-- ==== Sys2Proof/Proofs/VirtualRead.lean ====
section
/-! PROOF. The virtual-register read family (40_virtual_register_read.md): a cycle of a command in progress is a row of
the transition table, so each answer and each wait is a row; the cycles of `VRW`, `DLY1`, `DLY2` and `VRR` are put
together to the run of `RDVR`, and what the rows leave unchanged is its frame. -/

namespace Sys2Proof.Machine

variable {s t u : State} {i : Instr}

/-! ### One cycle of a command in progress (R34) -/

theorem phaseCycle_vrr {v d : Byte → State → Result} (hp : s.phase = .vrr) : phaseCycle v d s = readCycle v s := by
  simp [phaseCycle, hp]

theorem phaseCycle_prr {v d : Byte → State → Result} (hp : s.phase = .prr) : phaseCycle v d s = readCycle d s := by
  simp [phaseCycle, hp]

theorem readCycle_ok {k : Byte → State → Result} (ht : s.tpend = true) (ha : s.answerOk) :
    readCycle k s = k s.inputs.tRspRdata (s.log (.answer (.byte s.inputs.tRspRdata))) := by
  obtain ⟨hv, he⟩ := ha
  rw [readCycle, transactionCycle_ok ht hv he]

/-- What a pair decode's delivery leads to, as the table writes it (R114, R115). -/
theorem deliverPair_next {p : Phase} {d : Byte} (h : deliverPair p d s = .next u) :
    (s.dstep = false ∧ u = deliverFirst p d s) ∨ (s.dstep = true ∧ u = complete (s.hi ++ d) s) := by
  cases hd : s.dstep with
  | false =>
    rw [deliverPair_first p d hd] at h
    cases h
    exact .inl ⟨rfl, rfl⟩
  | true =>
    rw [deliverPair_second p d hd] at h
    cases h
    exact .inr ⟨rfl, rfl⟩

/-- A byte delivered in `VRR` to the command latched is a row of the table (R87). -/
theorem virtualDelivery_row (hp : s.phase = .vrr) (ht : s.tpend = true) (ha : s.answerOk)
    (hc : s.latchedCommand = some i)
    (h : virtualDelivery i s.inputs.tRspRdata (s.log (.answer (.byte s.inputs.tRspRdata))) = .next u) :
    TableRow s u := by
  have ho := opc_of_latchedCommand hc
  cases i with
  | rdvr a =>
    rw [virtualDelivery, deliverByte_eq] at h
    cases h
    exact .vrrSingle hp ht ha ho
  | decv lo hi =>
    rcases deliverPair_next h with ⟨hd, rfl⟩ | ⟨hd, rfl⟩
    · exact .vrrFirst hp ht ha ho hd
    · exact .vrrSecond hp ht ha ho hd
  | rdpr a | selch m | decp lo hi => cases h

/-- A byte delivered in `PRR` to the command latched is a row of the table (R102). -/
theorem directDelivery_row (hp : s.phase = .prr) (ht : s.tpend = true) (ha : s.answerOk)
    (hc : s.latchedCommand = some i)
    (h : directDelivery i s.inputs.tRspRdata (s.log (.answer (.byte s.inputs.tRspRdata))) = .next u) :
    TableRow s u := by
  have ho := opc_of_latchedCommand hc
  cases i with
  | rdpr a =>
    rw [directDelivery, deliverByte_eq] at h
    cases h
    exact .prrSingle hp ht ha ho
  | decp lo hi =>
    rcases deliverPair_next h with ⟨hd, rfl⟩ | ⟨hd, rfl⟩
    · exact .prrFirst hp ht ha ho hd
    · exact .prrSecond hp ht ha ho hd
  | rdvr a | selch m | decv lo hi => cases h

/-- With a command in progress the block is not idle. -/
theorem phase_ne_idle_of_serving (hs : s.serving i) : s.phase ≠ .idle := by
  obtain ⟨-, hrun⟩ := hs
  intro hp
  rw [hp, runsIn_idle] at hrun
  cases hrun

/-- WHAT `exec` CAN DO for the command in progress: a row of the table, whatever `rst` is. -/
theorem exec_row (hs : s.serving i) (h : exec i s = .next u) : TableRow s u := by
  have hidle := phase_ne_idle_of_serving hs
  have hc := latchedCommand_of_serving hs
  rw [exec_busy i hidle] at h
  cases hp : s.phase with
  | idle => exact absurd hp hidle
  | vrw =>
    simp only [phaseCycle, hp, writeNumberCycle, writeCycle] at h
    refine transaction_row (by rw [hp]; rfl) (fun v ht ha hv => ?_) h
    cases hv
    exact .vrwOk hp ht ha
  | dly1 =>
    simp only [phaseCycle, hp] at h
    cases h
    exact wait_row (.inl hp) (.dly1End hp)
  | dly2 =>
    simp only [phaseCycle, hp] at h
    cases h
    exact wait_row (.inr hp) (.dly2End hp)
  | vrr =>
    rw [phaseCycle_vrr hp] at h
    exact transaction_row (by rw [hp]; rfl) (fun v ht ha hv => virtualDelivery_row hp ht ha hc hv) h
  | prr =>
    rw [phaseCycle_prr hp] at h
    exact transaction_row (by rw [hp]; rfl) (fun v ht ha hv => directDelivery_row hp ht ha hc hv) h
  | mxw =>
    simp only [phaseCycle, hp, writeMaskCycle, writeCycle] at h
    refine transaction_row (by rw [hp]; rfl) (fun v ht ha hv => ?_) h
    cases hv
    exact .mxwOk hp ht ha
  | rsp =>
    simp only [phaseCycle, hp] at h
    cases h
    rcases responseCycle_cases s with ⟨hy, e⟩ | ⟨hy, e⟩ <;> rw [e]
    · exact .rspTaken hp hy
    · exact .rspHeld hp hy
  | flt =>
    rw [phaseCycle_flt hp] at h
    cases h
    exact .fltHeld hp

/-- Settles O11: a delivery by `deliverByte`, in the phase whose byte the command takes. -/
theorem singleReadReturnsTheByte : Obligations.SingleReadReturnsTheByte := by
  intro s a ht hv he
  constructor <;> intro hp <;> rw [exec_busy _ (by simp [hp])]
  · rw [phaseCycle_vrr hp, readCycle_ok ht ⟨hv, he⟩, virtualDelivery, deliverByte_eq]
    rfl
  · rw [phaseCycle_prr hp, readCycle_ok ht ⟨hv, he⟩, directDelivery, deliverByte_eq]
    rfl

────────

### HOW TO COMPLETE THIS TASK
Print the records again in full, exactly as they appear above.

### WRITTEN SOLUTION
-- ==== Sys2Proof/Proofs/VirtualRead.lean ====
section
/-! PROOF. The virtual-register read family (40_virtual_register_read.md): a cycle of a command in progress is a row of
the transition table, so each answer and each wait is a row; the cycles of `VRW`, `DLY1`, `DLY2` and `VRR` are put
together to the run of `RDVR`, and what the rows leave unchanged is its frame. -/

namespace Sys2Proof.Machine

variable {s t u : State} {i : Instr}

/-! ### One cycle of a command in progress (R34) -/

theorem phaseCycle_vrr {v d : Byte → State → Result} (hp : s.phase = .vrr) : phaseCycle v d s = readCycle v s := by
  simp [phaseCycle, hp]

theorem phaseCycle_prr {v d : Byte → State → Result} (hp : s.phase = .prr) : phaseCycle v d s = readCycle d s := by
  simp [phaseCycle, hp]

theorem readCycle_ok {k : Byte → State → Result} (ht : s.tpend = true) (ha : s.answerOk) :
    readCycle k s = k s.inputs.tRspRdata (s.log (.answer (.byte s.inputs.tRspRdata))) := by
  obtain ⟨hv, he⟩ := ha
  rw [readCycle, transactionCycle_ok ht hv he]

/-- What a pair decode's delivery leads to, as the table writes it (R114, R115). -/
theorem deliverPair_next {p : Phase} {d : Byte} (h : deliverPair p d s = .next u) :
    (s.dstep = false ∧ u = deliverFirst p d s) ∨ (s.dstep = true ∧ u = complete (s.hi ++ d) s) := by
  cases hd : s.dstep with
  | false =>
    rw [deliverPair_first p d hd] at h
    cases h
    exact .inl ⟨rfl, rfl⟩
  | true =>
    rw [deliverPair_second p d hd] at h
    cases h
    exact .inr ⟨rfl, rfl⟩

/-- A byte delivered in `VRR` to the command latched is a row of the table (R87). -/
theorem virtualDelivery_row (hp : s.phase = .vrr) (ht : s.tpend = true) (ha : s.answerOk)
    (hc : s.latchedCommand = some i)
    (h : virtualDelivery i s.inputs.tRspRdata (s.log (.answer (.byte s.inputs.tRspRdata))) = .next u) :
    TableRow s u := by
  have ho := opc_of_latchedCommand hc
  cases i with
  | rdvr a =>
    rw [virtualDelivery, deliverByte_eq] at h
    cases h
    exact .vrrSingle hp ht ha ho
  | decv lo hi =>
    rcases deliverPair_next h with ⟨hd, rfl⟩ | ⟨hd, rfl⟩
    · exact .vrrFirst hp ht ha ho hd
    · exact .vrrSecond hp ht ha ho hd
  | rdpr a | selch m | decp lo hi => cases h

/-- A byte delivered in `PRR` to the command latched is a row of the table (R102). -/
theorem directDelivery_row (hp : s.phase = .prr) (ht : s.tpend = true) (ha : s.answerOk)
    (hc : s.latchedCommand = some i)
    (h : directDelivery i s.inputs.tRspRdata (s.log (.answer (.byte s.inputs.tRspRdata))) = .next u) :
    TableRow s u := by
  have ho := opc_of_latchedCommand hc
  cases i with
  | rdpr a =>
    rw [directDelivery, deliverByte_eq] at h
    cases h
    exact .prrSingle hp ht ha ho
  | decp lo hi =>
    rcases deliverPair_next h with ⟨hd, rfl⟩ | ⟨hd, rfl⟩
    · exact .prrFirst hp ht ha ho hd
    · exact .prrSecond hp ht ha ho hd
  | rdvr a | selch m | decv lo hi => cases h

/-- With a command in progress the block is not idle. -/
theorem phase_ne_idle_of_serving (hs : s.serving i) : s.phase ≠ .idle := by
  obtain ⟨-, hrun⟩ := hs
  intro hp
  rw [hp, runsIn_idle] at hrun
  cases hrun

/-- WHAT `exec` CAN DO for the command in progress: a row of the table, whatever `rst` is. -/
theorem exec_row (hs : s.serving i) (h : exec i s = .next u) : TableRow s u := by
  have hidle := phase_ne_idle_of_serving hs
  have hc := latchedCommand_of_serving hs
  rw [exec_busy i hidle] at h
  cases hp : s.phase with
  | idle => exact absurd hp hidle
  | vrw =>
    simp only [phaseCycle, hp, writeNumberCycle, writeCycle] at h
    refine transaction_row (by rw [hp]; rfl) (fun v ht ha hv => ?_) h
    cases hv
    exact .vrwOk hp ht ha
  | dly1 =>
    simp only [phaseCycle, hp] at h
    cases h
    exact wait_row (.inl hp) (.dly1End hp)
  | dly2 =>
    simp only [phaseCycle, hp] at h
    cases h
    exact wait_row (.inr hp) (.dly2End hp)
  | vrr =>
    rw [phaseCycle_vrr hp] at h
    exact transaction_row (by rw [hp]; rfl) (fun v ht ha hv => virtualDelivery_row hp ht ha hc hv) h
  | prr =>
    rw [phaseCycle_prr hp] at h
    exact transaction_row (by rw [hp]; rfl) (fun v ht ha hv => directDelivery_row hp ht ha hc hv) h
  | mxw =>
    simp only [phaseCycle, hp, writeMaskCycle, writeCycle] at h
    refine transaction_row (by rw [hp]; rfl) (fun v ht ha hv => ?_) h
    cases hv
    exact .mxwOk hp ht ha
  | rsp =>
    simp only [phaseCycle, hp] at h
    cases h
    rcases responseCycle_cases s with ⟨hy, e⟩ | ⟨hy, e⟩ <;> rw [e]
    · exact .rspTaken hp hy
    · exact .rspHeld hp hy
  | flt =>
    rw [phaseCycle_flt hp] at h
    cases h
    exact .fltHeld hp

/-- Settles O11: a delivery by `deliverByte`, in the phase whose byte the command takes. -/
theorem singleReadReturnsTheByte : Obligations.SingleReadReturnsTheByte := by
  intro s a ht hv he
  constructor <;> intro hp <;> rw [exec_busy _ (by simp [hp])]
  · rw [phaseCycle_vrr hp, readCycle_ok ht ⟨hv, he⟩, virtualDelivery, deliverByte_eq]
    rfl
  · rw [phaseCycle_prr hp, readCycle_ok ht ⟨hv, he⟩, directDelivery, deliverByte_eq]
    rfl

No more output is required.